_Data_:
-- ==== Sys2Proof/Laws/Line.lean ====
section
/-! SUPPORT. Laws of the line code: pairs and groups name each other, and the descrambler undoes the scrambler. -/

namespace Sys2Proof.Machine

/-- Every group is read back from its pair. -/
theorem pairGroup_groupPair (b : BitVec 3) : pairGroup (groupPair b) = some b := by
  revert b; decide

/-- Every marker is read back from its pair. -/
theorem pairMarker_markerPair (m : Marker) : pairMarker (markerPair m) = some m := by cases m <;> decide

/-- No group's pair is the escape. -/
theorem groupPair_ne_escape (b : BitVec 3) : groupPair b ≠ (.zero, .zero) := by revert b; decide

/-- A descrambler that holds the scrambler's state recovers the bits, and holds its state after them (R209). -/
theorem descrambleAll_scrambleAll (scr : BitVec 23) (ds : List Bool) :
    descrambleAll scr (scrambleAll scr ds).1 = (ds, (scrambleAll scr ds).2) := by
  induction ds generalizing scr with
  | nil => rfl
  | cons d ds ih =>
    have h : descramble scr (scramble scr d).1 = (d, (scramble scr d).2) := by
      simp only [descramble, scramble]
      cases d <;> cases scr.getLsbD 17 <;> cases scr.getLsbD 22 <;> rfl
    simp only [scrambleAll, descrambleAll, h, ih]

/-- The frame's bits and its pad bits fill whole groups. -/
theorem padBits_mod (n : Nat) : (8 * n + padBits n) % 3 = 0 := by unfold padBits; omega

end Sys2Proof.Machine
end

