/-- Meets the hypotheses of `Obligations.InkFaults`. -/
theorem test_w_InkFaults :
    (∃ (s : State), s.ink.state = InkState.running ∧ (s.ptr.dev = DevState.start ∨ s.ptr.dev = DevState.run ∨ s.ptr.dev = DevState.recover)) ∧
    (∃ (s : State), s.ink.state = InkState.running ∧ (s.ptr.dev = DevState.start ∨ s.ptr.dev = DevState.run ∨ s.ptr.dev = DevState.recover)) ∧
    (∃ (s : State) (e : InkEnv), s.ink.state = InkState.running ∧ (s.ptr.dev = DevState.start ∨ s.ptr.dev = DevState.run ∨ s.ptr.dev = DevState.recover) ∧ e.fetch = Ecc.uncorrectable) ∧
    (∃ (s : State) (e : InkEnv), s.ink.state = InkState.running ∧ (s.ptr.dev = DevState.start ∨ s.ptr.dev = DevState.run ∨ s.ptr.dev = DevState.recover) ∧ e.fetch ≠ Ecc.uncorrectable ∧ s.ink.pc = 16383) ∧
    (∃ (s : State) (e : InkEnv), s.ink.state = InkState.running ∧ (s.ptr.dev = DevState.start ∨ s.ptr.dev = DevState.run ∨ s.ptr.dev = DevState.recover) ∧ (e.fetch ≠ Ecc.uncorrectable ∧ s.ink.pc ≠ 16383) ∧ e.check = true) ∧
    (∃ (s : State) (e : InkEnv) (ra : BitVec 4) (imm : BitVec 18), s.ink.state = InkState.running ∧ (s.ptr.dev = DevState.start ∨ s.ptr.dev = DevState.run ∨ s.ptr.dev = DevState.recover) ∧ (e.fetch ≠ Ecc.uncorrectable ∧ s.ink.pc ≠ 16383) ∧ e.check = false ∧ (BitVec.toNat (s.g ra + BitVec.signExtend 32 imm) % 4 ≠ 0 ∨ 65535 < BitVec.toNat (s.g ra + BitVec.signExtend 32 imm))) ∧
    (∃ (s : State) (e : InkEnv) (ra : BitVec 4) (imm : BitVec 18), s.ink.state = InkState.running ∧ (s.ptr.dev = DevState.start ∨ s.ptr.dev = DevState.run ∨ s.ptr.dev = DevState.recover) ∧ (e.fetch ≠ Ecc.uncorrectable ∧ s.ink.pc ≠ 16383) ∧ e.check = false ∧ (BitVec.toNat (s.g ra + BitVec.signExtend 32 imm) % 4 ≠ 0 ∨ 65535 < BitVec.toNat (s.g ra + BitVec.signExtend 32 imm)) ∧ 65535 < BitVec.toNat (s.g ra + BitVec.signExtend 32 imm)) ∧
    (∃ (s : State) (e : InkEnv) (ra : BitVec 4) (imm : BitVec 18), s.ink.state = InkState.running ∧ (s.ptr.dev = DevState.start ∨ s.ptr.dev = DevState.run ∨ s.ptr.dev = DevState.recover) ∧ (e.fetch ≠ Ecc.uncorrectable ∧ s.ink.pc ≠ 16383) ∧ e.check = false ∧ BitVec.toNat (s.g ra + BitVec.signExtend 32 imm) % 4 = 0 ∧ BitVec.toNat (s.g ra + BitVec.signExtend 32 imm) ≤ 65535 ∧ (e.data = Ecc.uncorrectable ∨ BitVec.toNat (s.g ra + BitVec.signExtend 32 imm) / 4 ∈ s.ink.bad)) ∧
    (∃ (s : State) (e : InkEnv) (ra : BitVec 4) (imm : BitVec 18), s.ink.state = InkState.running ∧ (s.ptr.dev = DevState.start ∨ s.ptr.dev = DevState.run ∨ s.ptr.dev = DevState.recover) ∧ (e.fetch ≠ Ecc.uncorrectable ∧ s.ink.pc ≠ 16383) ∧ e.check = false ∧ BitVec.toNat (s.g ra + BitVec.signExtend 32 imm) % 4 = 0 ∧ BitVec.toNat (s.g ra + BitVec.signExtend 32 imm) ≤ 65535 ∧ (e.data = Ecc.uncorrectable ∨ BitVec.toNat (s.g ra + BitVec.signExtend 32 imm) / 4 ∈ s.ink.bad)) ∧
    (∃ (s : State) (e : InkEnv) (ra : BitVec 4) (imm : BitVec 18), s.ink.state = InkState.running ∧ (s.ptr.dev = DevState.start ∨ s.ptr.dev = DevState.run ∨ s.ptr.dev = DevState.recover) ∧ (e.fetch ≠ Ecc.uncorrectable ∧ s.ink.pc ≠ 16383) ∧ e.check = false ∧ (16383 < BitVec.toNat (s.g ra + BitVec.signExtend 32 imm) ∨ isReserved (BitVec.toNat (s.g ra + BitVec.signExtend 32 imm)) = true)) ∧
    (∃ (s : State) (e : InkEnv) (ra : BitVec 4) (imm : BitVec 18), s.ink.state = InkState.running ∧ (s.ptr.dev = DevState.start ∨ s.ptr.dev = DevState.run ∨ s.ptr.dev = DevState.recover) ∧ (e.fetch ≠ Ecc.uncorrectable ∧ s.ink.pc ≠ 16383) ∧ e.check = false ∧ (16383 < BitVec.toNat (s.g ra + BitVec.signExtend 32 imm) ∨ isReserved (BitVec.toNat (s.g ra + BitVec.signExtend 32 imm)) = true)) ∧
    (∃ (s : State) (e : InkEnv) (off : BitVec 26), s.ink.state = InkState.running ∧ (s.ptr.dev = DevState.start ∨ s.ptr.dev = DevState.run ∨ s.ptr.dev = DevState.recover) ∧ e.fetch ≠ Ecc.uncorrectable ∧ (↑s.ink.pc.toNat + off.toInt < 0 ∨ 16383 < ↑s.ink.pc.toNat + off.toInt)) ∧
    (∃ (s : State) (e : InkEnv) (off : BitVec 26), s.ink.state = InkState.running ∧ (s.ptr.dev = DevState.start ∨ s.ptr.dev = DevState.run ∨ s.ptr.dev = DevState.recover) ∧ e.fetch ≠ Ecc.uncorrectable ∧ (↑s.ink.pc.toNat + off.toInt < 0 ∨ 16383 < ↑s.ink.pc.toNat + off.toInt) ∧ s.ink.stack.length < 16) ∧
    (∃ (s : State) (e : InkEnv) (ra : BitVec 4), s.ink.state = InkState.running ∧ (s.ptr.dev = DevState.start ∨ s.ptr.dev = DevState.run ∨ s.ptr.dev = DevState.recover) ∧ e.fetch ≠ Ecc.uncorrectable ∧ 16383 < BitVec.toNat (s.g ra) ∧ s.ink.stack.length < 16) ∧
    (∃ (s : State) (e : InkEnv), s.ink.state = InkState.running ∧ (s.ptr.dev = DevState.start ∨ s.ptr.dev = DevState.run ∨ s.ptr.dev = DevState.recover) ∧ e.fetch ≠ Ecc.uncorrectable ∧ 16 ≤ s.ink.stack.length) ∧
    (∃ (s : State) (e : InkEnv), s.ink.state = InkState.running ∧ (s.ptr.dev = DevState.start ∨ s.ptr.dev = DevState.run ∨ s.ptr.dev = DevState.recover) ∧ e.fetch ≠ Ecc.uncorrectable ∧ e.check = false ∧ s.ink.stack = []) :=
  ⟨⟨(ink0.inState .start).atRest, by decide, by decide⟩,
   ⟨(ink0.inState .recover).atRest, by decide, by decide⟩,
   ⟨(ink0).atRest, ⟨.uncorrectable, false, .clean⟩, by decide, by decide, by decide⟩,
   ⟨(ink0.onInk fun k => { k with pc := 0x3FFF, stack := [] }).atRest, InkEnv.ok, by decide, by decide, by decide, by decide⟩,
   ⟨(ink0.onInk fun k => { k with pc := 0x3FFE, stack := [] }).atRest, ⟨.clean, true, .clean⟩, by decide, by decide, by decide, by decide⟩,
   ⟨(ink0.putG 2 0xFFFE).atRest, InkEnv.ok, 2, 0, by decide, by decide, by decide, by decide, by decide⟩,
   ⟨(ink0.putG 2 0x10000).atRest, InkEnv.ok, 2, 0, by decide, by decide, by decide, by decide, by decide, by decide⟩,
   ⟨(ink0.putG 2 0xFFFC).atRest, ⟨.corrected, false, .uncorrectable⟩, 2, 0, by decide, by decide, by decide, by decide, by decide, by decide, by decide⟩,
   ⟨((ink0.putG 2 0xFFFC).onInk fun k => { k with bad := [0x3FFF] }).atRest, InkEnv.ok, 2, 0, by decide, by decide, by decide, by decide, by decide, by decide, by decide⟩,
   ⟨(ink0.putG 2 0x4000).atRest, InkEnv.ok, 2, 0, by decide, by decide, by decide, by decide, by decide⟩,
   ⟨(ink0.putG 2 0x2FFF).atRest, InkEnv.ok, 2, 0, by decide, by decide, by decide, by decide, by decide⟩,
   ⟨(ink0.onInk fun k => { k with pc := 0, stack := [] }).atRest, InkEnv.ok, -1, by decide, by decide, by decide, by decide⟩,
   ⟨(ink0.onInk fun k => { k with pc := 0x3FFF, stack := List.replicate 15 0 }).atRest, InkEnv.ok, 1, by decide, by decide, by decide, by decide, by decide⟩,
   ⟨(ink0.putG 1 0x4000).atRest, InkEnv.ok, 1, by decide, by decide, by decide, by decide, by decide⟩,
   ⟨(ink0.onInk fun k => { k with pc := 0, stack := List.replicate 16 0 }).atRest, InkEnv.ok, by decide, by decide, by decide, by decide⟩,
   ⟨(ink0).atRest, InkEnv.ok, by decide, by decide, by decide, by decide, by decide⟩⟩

_Problem description_:
Starting at the line above that contains "Ecc.uncorrectable ∧ e.check", repeat each line exactly up to and including the line that contains "0xFFFE).atRest, InkEnv.ok, 2, 0, by", and stop there.

_Written response_:
    (∃ (s : State) (e : InkEnv), s.ink.state = InkState.running ∧ (s.ptr.dev = DevState.start ∨ s.ptr.dev = DevState.run ∨ s.ptr.dev = DevState.recover) ∧ e.fetch ≠ Ecc.uncorrectable ∧ e.check = false ∧ s.ink.stack = []) :=
  ⟨⟨(ink0.inState .start).atRest, by decide, by decide⟩,
   ⟨(ink0.inState .recover).atRest, by decide, by decide⟩,
   ⟨(ink0).atRest, ⟨.uncorrectable, false, .clean⟩, by decide, by decide, by decide⟩,
   ⟨(ink0.onInk fun k => { k with pc := 0x3FFF, stack := [] }).atRest, InkEnv.ok, by decide, by decide, by decide, by decide⟩,
   ⟨(ink0.onInk fun k => { k with pc := 0x3FFE, stack := [] }).atRest, ⟨.clean, true, .clean⟩, by decide, by decide, by decide, by decide⟩,
   ⟨(ink0.putG 2 0xFFFE).atRest, InkEnv.ok, 2, 0, by decide, by decide, by decide, by decide, by decide⟩,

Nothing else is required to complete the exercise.